Issues fixed in this release

The following issue was fixed in this release:

Cannot add a model because earlier installation was not removed fully

Issue: When you try to add a model to the watsonx_ai_ifm service, a CrashLoopBackOff error is displayed.
Resolution: All Persistent Volume Claims(PVCs) associated with a previously uninstalled model are removed.

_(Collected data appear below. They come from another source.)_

/-! ## modGrid -/
@[simp] theorem State.modGrid_fused (s : State) (k : Word) (f : Grid → Grid) : (s.modGrid k f).fused = s.fused := rfl
@[simp] theorem State.modGrid_boot (s : State) (k : Word) (f : Grid → Grid) : (s.modGrid k f).boot = s.boot := rfl
@[simp] theorem State.modGrid_hc (s : State) (k : Word) (f : Grid → Grid) : (s.modGrid k f).hc = s.hc := rfl
@[simp] theorem State.modGrid_lastSweep (s : State) (k : Word) (f : Grid → Grid) : (s.modGrid k f).lastSweep = s.lastSweep := rfl
@[simp] theorem State.modGrid_counters (s : State) (k : Word) (f : Grid → Grid) : (s.modGrid k f).counters = s.counters := rfl
@[simp] theorem State.modGrid_scls (s : State) (k : Word) (f : Grid → Grid) : (s.modGrid k f).scls = s.scls := rfl
@[simp] theorem State.modGrid_ctxs (s : State) (k : Word) (f : Grid → Grid) : (s.modGrid k f).ctxs = s.ctxs := rfl
@[simp] theorem State.modGrid_freedAt (s : State) (k : Word) (f : Grid → Grid) : (s.modGrid k f).freedAt = s.freedAt := rfl
@[simp] theorem State.modGrid_queues (s : State) (k : Word) (f : Grid → Grid) : (s.modGrid k f).queues = s.queues := rfl
@[simp] theorem State.modGrid_placer (s : State) (k : Word) (f : Grid → Grid) : (s.modGrid k f).placer = s.placer := rfl
@[simp] theorem State.modGrid_disp (s : State) (k : Word) (f : Grid → Grid) : (s.modGrid k f).disp = s.disp := rfl
@[simp] theorem State.modGrid_gangs (s : State) (k : Word) (f : Grid → Grid) : (s.modGrid k f).gangs = s.gangs := rfl
@[simp] theorem State.modGrid_teams (s : State) (k : Word) (f : Grid → Grid) : (s.modGrid k f).teams = s.teams := rfl
@[simp] theorem State.modGrid_warps (s : State) (k : Word) (f : Grid → Grid) : (s.modGrid k f).warps = s.warps := rfl
@[simp] theorem State.modGrid_bars (s : State) (k : Word) (f : Grid → Grid) : (s.modGrid k f).bars = s.bars := rfl
@[simp] theorem State.modGrid_arrivals (s : State) (k : Word) (f : Grid → Grid) : (s.modGrid k f).arrivals = s.arrivals := rfl
@[simp] theorem State.modGrid_exits (s : State) (k : Word) (f : Grid → Grid) : (s.modGrid k f).exits = s.exits := rfl
@[simp] theorem State.modGrid_flight (s : State) (k : Word) (f : Grid → Grid) : (s.modGrid k f).flight = s.flight := rfl
@[simp] theorem State.modGrid_cores (s : State) (k : Word) (f : Grid → Grid) : (s.modGrid k f).cores = s.cores := rfl
@[simp] theorem State.modGrid_clusters (s : State) (k : Word) (f : Grid → Grid) : (s.modGrid k f).clusters = s.clusters := rfl
@[simp] theorem State.modGrid_dies (s : State) (k : Word) (f : Grid → Grid) : (s.modGrid k f).dies = s.dies := rfl
@[simp] theorem State.modGrid_power (s : State) (k : Word) (f : Grid → Grid) : (s.modGrid k f).power = s.power := rfl
@[simp] theorem State.modGrid_mloops (s : State) (k : Word) (f : Grid → Grid) : (s.modGrid k f).mloops = s.mloops := rfl
@[simp] theorem State.modGrid_ops (s : State) (k : Word) (f : Grid → Grid) : (s.modGrid k f).ops = s.ops := rfl
@[simp] theorem State.modGrid_groups (s : State) (k : Word) (f : Grid → Grid) : (s.modGrid k f).groups = s.groups := rfl
@[simp] theorem State.modGrid_svcRing (s : State) (k : Word) (f : Grid → Grid) : (s.modGrid k f).svcRing = s.svcRing := rfl
@[simp] theorem State.modGrid_errs (s : State) (k : Word) (f : Grid → Grid) : (s.modGrid k f).errs = s.errs := rfl
@[simp] theorem State.modGrid_paging (s : State) (k : Word) (f : Grid → Grid) : (s.modGrid k f).paging = s.paging := rfl
@[simp] theorem State.modGrid_pool (s : State) (k : Word) (f : Grid → Grid) : (s.modGrid k f).pool = s.pool := rfl
@[simp] theorem State.modGrid_links (s : State) (k : Word) (f : Grid → Grid) : (s.modGrid k f).links = s.links := rfl
@[simp] theorem State.modGrid_routes (s : State) (k : Word) (f : Grid → Grid) : (s.modGrid k f).routes = s.routes := rfl
@[simp] theorem State.modGrid_acts (s : State) (k : Word) (f : Grid → Grid) : (s.modGrid k f).acts = s.acts := rfl
@[simp] theorem State.modGrid_host (s : State) (k : Word) (f : Grid → Grid) : (s.modGrid k f).host = s.host := rfl
@[simp] theorem State.modGrid_mem (s : State) (k : Word) (f : Grid → Grid) : (s.modGrid k f).mem = s.mem := rfl
@[simp] theorem State.modGrid_hbmOld (s : State) (k : Word) (f : Grid → Grid) : (s.modGrid k f).hbmOld = s.hbmOld := rfl
@[simp] theorem State.modGrid_llc (s : State) (k : Word) (f : Grid → Grid) : (s.modGrid k f).llc = s.llc := rfl
@[simp] theorem State.modGrid_llcFills (s : State) (k : Word) (f : Grid → Grid) : (s.modGrid k f).llcFills = s.llcFills := rfl
@[simp] theorem State.modGrid_poisonLines (s : State) (k : Word) (f : Grid → Grid) : (s.modGrid k f).poisonLines = s.poisonLines := rfl
@[simp] theorem State.modGrid_spoiled (s : State) (k : Word) (f : Grid → Grid) : (s.modGrid k f).spoiled = s.spoiled := rfl
@[simp] theorem State.modGrid_cur (s : State) (k : Word) (f : Grid → Grid) : (s.modGrid k f).cur = s.cur := rfl
@[simp] theorem State.modGrid_agenda (s : State) (k : Word) (f : Grid → Grid) : (s.modGrid k f).agenda = s.agenda := rfl
@[simp] theorem State.modGrid_fresh (s : State) (k : Word) (f : Grid → Grid) : (s.modGrid k f).fresh = s.fresh := rfl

Security issues fixed in this release

The following security issues were fixed in this release:

CVE-2024-3154, CVE-2024-3568, CVE-2024-3727, CVE-2024-21011, CVE-2024-21068, CVE-2024-21085, CVE-2024-21094, CVE-2024-21890, CVE-2024-21891, CVE-2024-21892, CVE-2024-21896, CVE-2024-22017, CVE-2024-22019, CVE-2024-22025, CVE-2024-23206, CVE-2024-23213, CVE-2024-25629, CVE-2024-27289, CVE-2024-27304, CVE-2024-27306, CVE-2024-27982, CVE-2024-27983, CVE-2024-28757, CVE-2024-28835, CVE-2024-28863, CVE-2024-29041, CVE-2024-30251, CVE-2024-30260, CVE-2024-30261, CVE-2024-34064, CVE-2024-34069

CVE-2024-3727, CVE-2024-4603, CVE-2024-30203, CVE-2024-30204, CVE-2024-30205, CVE-2024-32002, CVE-2024-32004, CVE-2024-32020, CVE-2024-32021, CVE-2024-32465, CVE-2024-34459, CVE-2024-35195

CVE-2023-2975, CVE-2023-3138,CVE-2023-3618, CVE-2023-4752, CVE-2023-5517, CVE-2023-5679, CVE-2023-6228, CVE-2023-6516, CVE-2023-25193, CVE-2023-29491, CVE-2023-32359, CVE-2023-37328, CVE-2023-38469, CVE-2023-38470, CVE-2023-38471, CVE-2023-38472, CVE-2023-38473, CVE-2023-39928, CVE-2023-40414, CVE-2023-40745, CVE-2023-41175, CVE-2023-41983, CVE-2023-42282, CVE-2023-42852, CVE-2023-42883, CVE-2023-42890, CVE-2023-43785, CVE-2023-43786, CVE-2023-43787, CVE-2023-45288, CVE-2023-46809, CVE-2023-47038

CVE-2022-0413, CVE-2022-1674, CVE-2022-33065, CVE-2022-40090, CVE-2022-48554

CVE-2021-3903, CVE-2021-23337, CVE-2021-27290, CVE-2021-29390

CVE-2020-36024

CVE-2017-1000383

CVE-2014-1745

Deprecated features

The following features were deprecated in this release:

Deprecated foundation models

The following models are now deprecated and will be withdrawn in a future release:

mixtral-8x7b-instruct-v01-q

To avoid disruption when the withdrawal is completed, use a suitable alternative model as a replacement. For details, see Foundation model lifecycle.